While the trial proceeds, Laurel is embittered by the fact that President Manuel Roxas, whose life he saved several times during the Japanese occupation, has made no move to help him or the Laurel family in any way. After Laurel is released on bail, he finally gets an invitation to meet with Roxas in Malacañang. But even this turns out to be a humiliating experience. Because Roxas is afraid of what the Americans will say, Laurel is made to enter through the back door and go through the kitchen.

In the end, Roxas undercuts the Laurel trial by announcing a general amnesty for accused collaborationists. Laurel resents this move because it has deprived him of the chance to prove his innocence in court.

Though he has earlier indicated that he is through with electoral politics, Laurel is prevailed upon in 1949 to be the Nacionalista Party candidate for president. Running against the unpopular Elpidio Quirino, who succeeded to the presidency after Roxas died of a heart attack in Clark Field, Laurel seems like a sure winner--but he loses in an election marred by unprecedented fraud and terrorism. Laurel partisans in Batangas take up arms in protest, and Huk emissaries from Central Luzon propose a united front with Laurel in an uprising against Quirino.
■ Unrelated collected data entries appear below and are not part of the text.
-- ==== Sys2Proof/Machine/Operands.lean ====
section
/-!
DEFINITION. Byte order and bit fields of structures (R10), and the operand fields of a command capsule (R63, R68).
-/

namespace Sys2Proof.Machine

open Sys2Proof

/-! ## Byte order -/

/-- `n` bytes of `v`, little-endian (R10). -/
def leBytes : Nat → Nat → Bytes
  | 0, _ => []
  | n + 1, v => BitVec.ofNat 8 v :: leBytes n (v / 256)

/-- `n` bytes of `v`, big-endian: fields of NVMe protection information (R10). -/
def beBytes (n v : Nat) : Bytes := (leBytes n v).reverse

/-- The value of a little-endian byte string (R10). -/
def leNat : Bytes → Nat
  | [] => 0
  | b :: bs => b.toNat + 256 * leNat bs

/-- The value of a big-endian byte string. -/
def beNat (bs : Bytes) : Nat := leNat bs.reverse

/-- `n` bytes at offset `off`; bytes past the end are left out. -/
def slice (off n : Nat) (bs : Bytes) : Bytes := (bs.drop off).take n

/-- A little-endian field of `n` bytes at offset `off`. -/
def leAt (off n : Nat) (bs : Bytes) : Nat := leNat (slice off n bs)

/-- `n` zero bytes. -/
def zeros (n : Nat) : Bytes := List.replicate n 0

/-- `bs` padded with zeros, or cut, to `n` bytes. -/
def fit (n : Nat) (bs : Bytes) : Bytes := bs.take n ++ zeros (n - bs.length)

/-- `bs` with `new` written over it from offset `off`; the length stays. -/
def patch (off : Nat) (new bs : Bytes) : Bytes :=
  (bs.take off ++ new ++ bs.drop (off + new.length)).take bs.length

/-- `bs` padded with zeros to a multiple of `n` (n > 0). -/
def padTo (n : Nat) (bs : Bytes) : Bytes := bs ++ zeros ((n - bs.length % n) % n)

/-- 32-bit words of a byte string, little-endian. -/
def leWords : Nat → Bytes → List Word
  | 0, _ => []
  | n + 1, bs => BitVec.ofNat 32 (leNat (bs.take 4)) :: leWords n (bs.drop 4)

/-- Bytes of 32-bit words, little-endian. -/
def wordBytes (ws : List Word) : Bytes := ws.flatMap (fun w => leBytes 4 w.toNat)

/-- Field [hi:lo] of a number. -/
def bits (hi lo v : Nat) : Nat := v / 2 ^ lo % 2 ^ (hi + 1 - lo)

/-- Bit `i` of a number. -/
def bitAt (i v : Nat) : Bool := v / 2 ^ i % 2 == 1

/-- A flag as the bit it shows in a register. -/
def flag (b : Bool) : Nat := if b then 1 else 0

/-- ⌈a / b⌉ for b > 0. -/
def ceilDiv (a b : Nat) : Nat := (a + b - 1) / b

/-- `if n = 0 then d else n`: a field of which 0 acts as another value. -/
def orIfZero (d n : Nat) : Nat := if n = 0 then d else n

/-- A field clamped to 32 bits: the saturating counters. -/
def sat32 (n : Nat) : Nat := min n 0xFFFFFFFF

/-! ## Lists used as tables -/

/-- Set or add the entry of a key. -/
def assocSet {α β : Type} [DecidableEq α] (k : α) (v : β) (l : List (α × β)) : List (α × β) :=
  (k, v) :: l.filter (fun e => decide (e.1 ≠ k))

/-- The entry of a key, or a default. -/
def assocGet {α β : Type} [DecidableEq α] (k : α) (d : β) (l : List (α × β)) : β :=
  ((l.find? (fun e => decide (e.1 = k))).map (·.2)).getD d

/-- Add 1, or more, to entry `i` of a counter list. -/
def bump (i n : Nat) (l : List Nat) : List Nat := l.modify i (· + n)

end Sys2Proof.Machine

namespace Sys2Proof

/-! ## Capsule fields -/

/-- SLBA: command dwords 10 and 11. -/
def Capsule.slba (c : Capsule) : Nat := c.dw10.toNat + 2 ^ 32 * c.dw11.toNat

/-- NLB of a Read, Write, Compare or Write Zeroes: zero-based, dword 12 bits [15:0]. -/
def Capsule.nlb (c : Capsule) : Nat := c.dw12.toNat % 2 ^ 16

/-- NLB of STAGE-IN and STAGE-RELEASE: the whole of dword 12 (R68). -/
def Capsule.stageNlb (c : Capsule) : Nat := c.dw12.toNat

/-- PRINFO: dword 12 bits [29:26]; PRACT is bit 29, PRCHK bits [28:26] (guard, application tag, reference tag). -/
def Capsule.pract (c : Capsule) : Bool := c.dw12.getLsbD 29
def Capsule.prchkGuard (c : Capsule) : Bool := c.dw12.getLsbD 28
def Capsule.prchkApp (c : Capsule) : Bool := c.dw12.getLsbD 27
def Capsule.prchkRef (c : Capsule) : Bool := c.dw12.getLsbD 26

/-- LBAT and LBATM: dword 15 bits [15:0] and [31:16]. -/
def Capsule.lbat (c : Capsule) : Nat := c.dw15.toNat % 2 ^ 16
def Capsule.lbatm (c : Capsule) : Nat := c.dw15.toNat / 2 ^ 16

/-- Bytes that one block transfers (R61, R62). -/
def Capsule.blockBytes (c : Capsule) : Nat := if c.pract then 4096 else 4112

/-- The required length of a data command (R63). -/
def Capsule.required (c : Capsule) : Nat := (c.nlb + 1) * c.blockBytes

/-- Declared length: the SGL sum. -/
def Capsule.declared (c : Capsule) : Nat := c.sgl.sum

/-! ## I/O opcodes (R59, R68) -/

def opFlush : Nat := 0x00
def opWrite : Nat := 0x01
def opRead : Nat := 0x02
def opCompare : Nat := 0x05
def opWriteZeroes : Nat := 0x08
def opDsm : Nat := 0x09
def opStageIn : Nat := 0x81
def opStageRelease : Nat := 0x82

/-- Supported I/O opcodes. -/
def ioOpcode (o : Nat) : Bool :=
  [opFlush, opWrite, opRead, opCompare, opWriteZeroes, opDsm, opStageIn, opStageRelease].contains o

/-- Supported admin opcodes (R55, R68): the vendor opcodes 0xC2 and 0xC4 are reserved. -/
def adminOpcode (o : Nat) : Bool :=
  [0x02, 0x06, 0x08, 0x09, 0x0A, 0x0C, 0x10, 0x11, 0x14, 0x18, 0x84, 0x7F, 0xC0, 0xC1, 0xC3, 0xC5, 0xC6, 0xC7].contains o

/-- Writers of the overlap fence: Write, Write Zeroes, Dataset Management with AD (R65). -/
def Capsule.isWriter (c : Capsule) : Bool :=
  c.opcode == opWrite || c.opcode == opWriteZeroes || (c.opcode == opDsm && c.dw11.getLsbD 2)

/-- Readers of the overlap fence: Read and Compare (R65). -/
def Capsule.isReader (c : Capsule) : Bool := c.opcode == opRead || c.opcode == opCompare

end Sys2Proof

namespace Sys2Proof.Machine

open Sys2Proof

/-! ## Statuses -/

def stSuccess : Status := ⟨0, 0, false⟩
def stInvalidOpcode : Status := ⟨0, 0x01, true⟩
def stInvalidField : Status := ⟨0, 0x02, true⟩
/-- Invalid Field in Command where the rule does not set DNR. -/
def stInvalidFieldRetry : Status := ⟨0, 0x02, false⟩
def stInternal : Status := ⟨0, 0x06, false⟩
def stInvalidNs : Status := ⟨0, 0x0B, true⟩
def stSequence : Status := ⟨0, 0x0C, false⟩
def stSglLength : Status := ⟨0, 0x0F, true⟩
def stDenied : Status := ⟨0, 0x15, false⟩
def stSanitizing : Status := ⟨0, 0x1D, false⟩
def stInterrupted : Status := ⟨0, 0x21, false⟩
def stTransport : Status := ⟨0, 0x22, false⟩
def stLbaRange : Status := ⟨0, 0x80, true⟩
def stCapacity : Status := ⟨0, 0x81, true⟩
def stNotReady : Status := ⟨0, 0x82, false⟩
def stFirmwareSlot : Status := ⟨1, 0x06, false⟩
def stFirmwareImage : Status := ⟨1, 0x07, false⟩
def stInvalidLog : Status := ⟨1, 0x09, false⟩
def stSelfTest : Status := ⟨1, 0x1D, false⟩
def stUnrecovered : Status := ⟨2, 0x81, false⟩
def stGuard : Status := ⟨2, 0x82, false⟩
def stAppTag : Status := ⟨2, 0x83, false⟩
def stRefTag : Status := ⟨2, 0x84, false⟩
def stCompare : Status := ⟨2, 0x85, false⟩
def stInaccessible : Status := ⟨3, 0x02, false⟩
def stDeferred : Status := ⟨7, 0x80, false⟩
def stFrozen : Status := ⟨7, 0x81, false⟩
def stLocked : Status := ⟨7, 0x82, false⟩
def stRetired : Status := ⟨7, 0x83, true⟩
def stTakeover : Status := ⟨7, 0x84, false⟩
def stUpdateRefused : Status := ⟨7, 0x85, false⟩
/-- Fabrics Connect statuses (R52): Controller Busy, Invalid Parameters. -/
def stConnectBusy : Status := ⟨1, 0x81, false⟩
def stConnectInvalid : Status := ⟨1, 0x82, true⟩

/-- The status byte pair as the freeze record shows it: [7:0] SC, [10:8] SCT (R70). -/
def Status.field (s : Status) : Nat := s.sc + 256 * s.sct

end Sys2Proof.Machine
end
Though Laurel never concedes the election, he opts for peace, calming down his followers and rejecting Huk overtures.

Two years later, in 1951, Laurel runs again, this time for senator. One of his bodyguards and most ardent supporters is Little Joe, the hitman who once made an attempt on his life. Laurel chalks up the highest number of votes. The election results are seen as a sign of the people’s continuing confidence in Laurel and his vindication at the bar of public opinion.